(Dataset entries)

──────────

/-- The lens record of a port (R123); an axis outside the axis set has no entry. -/
structure LensRec where
  axes : PerAxis (Option AxisRec)
  holder : Option Master
  implicit : Bool
  mover : Option Master
  deriving DecidableEq, Repr

/-- R123, both resets. -/
def LensRec.reset : LensRec := { axes := ⟨none, none, none⟩, holder := none, implicit := false, mover := none }

/-! ## Preset store (chapter 7) -/

/-- A preset (R139); a port of `none` is ANY. -/
structure Preset where
  port : Option Port
  name : List Byte
  targets : PerAxis (Option Nat)
  settle : Nat
  locked : Bool
  deriving DecidableEq, Repr

/-- A port profile (R140). -/
structure Profile where
  installedLength : Nat
  velocity : Nat
  offset : Nat
  allotment : Nat
  inrushWindow : Nat
  helloTimeout : Nat
  rateLimit : Rate
  degradeThreshold : Nat
  sweepThreshold : Nat
  blindCount : Nat
  averaging : Nat
  powerAtStart : Bool
  autoSweep : Bool
  autoRestore : Bool
  deriving DecidableEq, Repr

/-- The defaults of R140. -/
def Profile.default : Profile :=
  { installedLength := 0, velocity := 660, offset := 0, allotment := 500, inrushWindow := 50, helloTimeout := 2000,
    rateLimit := .r5000, degradeThreshold := 32, sweepThreshold := 200, blindCount := 16, averaging := 16,
    powerAtStart := false, autoSweep := true, autoRestore := true }

/-- The polarity of a trigger line (R141). -/
inductive Polarity | rising | falling
  deriving DecidableEq, Repr

/-- The settings of a trigger line (R141); bit n of the route mask is camera port n. -/
structure LineSettings where
  enable : Bool
  polarity : Polarity
  debounce : Nat
  holdOff : Nat
  route : BitVec 8
  deriving DecidableEq, Repr

/-- The defaults of R141 for a line. -/
def LineSettings.default : LineSettings :=
  { enable := false, polarity := .rising, debounce := 5, holdOff := 0, route := 0 }

/-- The cell record's content (R141). -/
structure Cell where
  budget : Nat
  stagger : Nat
  lines : Vector LineSettings 4
  deriving DecidableEq, Repr

/-- The defaults of R141. -/
def Cell.default : Cell := { budget := 4000, stagger := 10, lines := Vector.replicate 4 LineSettings.default }

/-- A record of the store: its validity mark and its stored content (R142). -/
structure Record (α : Type) where
  valid : Bool
  content : α
  deriving DecidableEq, Repr

/-- The names of the store's records. -/
inductive RecordName | preset (n : Fin 64) | profile (p : Port) | cell
  deriving DecidableEq, Repr

/-- The five write requests (R144). -/
inductive WriteKind | writePreset | erasePreset | writeProfile | writeCell | lockPreset
  deriving DecidableEq, Repr

/-- The content being written; a preset content of `none` is EMPTY. -/
inductive NewContent | preset (c : Option Preset) | profile (c : Profile) | cell (c : Cell)
  deriving DecidableEq, Repr

/-- The write in progress (R143). -/
structure Write where
  record : RecordName
  kind : WriteKind
  writer : Master
  content : NewContent
  start : Time
  deriving DecidableEq, Repr

/-- The preset store (R139 to R143). The write engine is WRITING exactly while `write` is present. -/
structure PresetStore where
  presets : Vector (Record (Option Preset)) 64
  profiles : Vector (Record Profile) 8
  cell : Record Cell
  write : Option Write
  fault : Bool
  lockDown : Bool
  loadReport : List RecordName
  deriving DecidableEq, Repr

/-- A new part (R142): every mark valid, every preset EMPTY, profiles and cell record at their defaults. -/
def PresetStore.newPart : PresetStore :=
  { presets := Vector.replicate 64 ⟨true, none⟩, profiles := Vector.replicate 8 ⟨true, Profile.default⟩,
    cell := ⟨true, Cell.default⟩, write := none, fault := false, lockDown := false, loadReport := [] }

/-! ## Capture sequences (chapter 8) -/

/-- A step's kind with its parameters (R155, 11.2). -/
inductive StepKind
  | lens (preset : Option Nat) (targets : PerAxis (Option Nat)) (settle : Option Nat)
  | settle (timeout : Nat)
  | await (line timeout : Nat)
  | trigger (exposure : Option Nat) (lines width : Nat) (closeTimeout : Option Nat)
  | dwell (time : Nat)
  deriving DecidableEq, Repr

/-- A step with its flags (R155). -/
structure Step where
  kind : StepKind
  chain : Bool
  hold : Bool
  note : Bool
  lenient : Bool
  discard : Bool
  deriving DecidableEq, Repr

/-- Context states (R154). -/
inductive SeqState | empty | ready | running | held
  deriving DecidableEq, Repr

/-- Step phases (R160). -/
inductive Phase | before | storeWait | settling | awaiting | intakeWait | openWait | frameWait | dwelling
  deriving DecidableEq, Repr

/-- The end statuses of a run (R172). -/
inductive EndStatus
  | normal | halted | lengthMismatch | lensStalled | awaitTimeout | frameTimeout | cameraLost | holdLapsed | presetMissing
  deriving DecidableEq, Repr

/-- The frame bound to the current TRIGGER step (R154). -/
inductive BoundFrame | frame (id : Nat) | discarded
  deriving DecidableEq, Repr

/-- A sequence context (R154). -/
structure SeqCtx where
  state : SeqState
  owner : Option Master
  steps : Option (List Step)
  pageCount : Nat
  recordCount : Nat
  starter : Option Master
  index : Option Nat
  phase : Option Phase
  deadline : Option Time
  bound : Option BoundFrame
  reservedPages : Nat
  reservedRecords : Nat
  tookHold : Bool
  ended : Option (EndStatus × Nat)
  lastEdge : Option Time
  period : Nat
  cadence : Option Time
  runs : Nat
  overruns : Nat
  skips : Nat
  deriving DecidableEq, Repr

/-- The last column of R154. -/
def SeqCtx.reset : SeqCtx :=
  { state := .empty, owner := none, steps := none, pageCount := 0, recordCount := 0, starter := none, index := none,
    phase := none, deadline := none, bound := none, reservedPages := 0, reservedRecords := 0, tookHold := false,
    ended := none, lastEdge := none, period := 0, cadence := none, runs := 0, overruns := 0, skips := 0 }

/-! ## Trigger lines (chapter 9) -/

/-- The record of one trigger line (R180). -/
structure LineRec where
  settings : LineSettings
  sampled : Level
  accepted : Option Level
  runLevel : Option Level
  runCount : Nat
  lastEdge : Option Time
  acceptedCount : Nat
  ignoredCount : Nat
  deriving DecidableEq, Repr

/-- The last column of R180, with the settings the cell record gives at the load. The sampled level's entry there is the first
sample after the reset; DESIGN CHOICE (log entry 47): until that sample is taken it is LOW. -/
def LineRec.afterReset (settings : LineSettings) : LineRec :=
  { settings := settings, sampled := .low, accepted := none, runLevel := none, runCount := 0, lastEdge := none,
    acceptedCount := 0, ignoredCount := 0 }

/-! ## The port record -/

/-- Everything the hub keeps once for each camera port. `lastSent` is the packet the down-channel sent last, the model's view
of the channel. -/
structure PortRec where
  link : LinkRec
  counters : Counters
  waiting : List DownPacket
  lastSent : Option DownPacket
  power : PowerRec
  marks : Marks
  breakLog : List BreakRecord
  profile : Profile
  intake : IntakeRec
  subscribers : PerAnalysis Bool
  lens : LensRec
  seq : SeqCtx
  deriving DecidableEq, Repr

──────────

**PROBLEM REQUIREMENTS:** Some lines above may hold the word "axes"; say how many do, giving nothing besides the number.

**ANSWER:** 2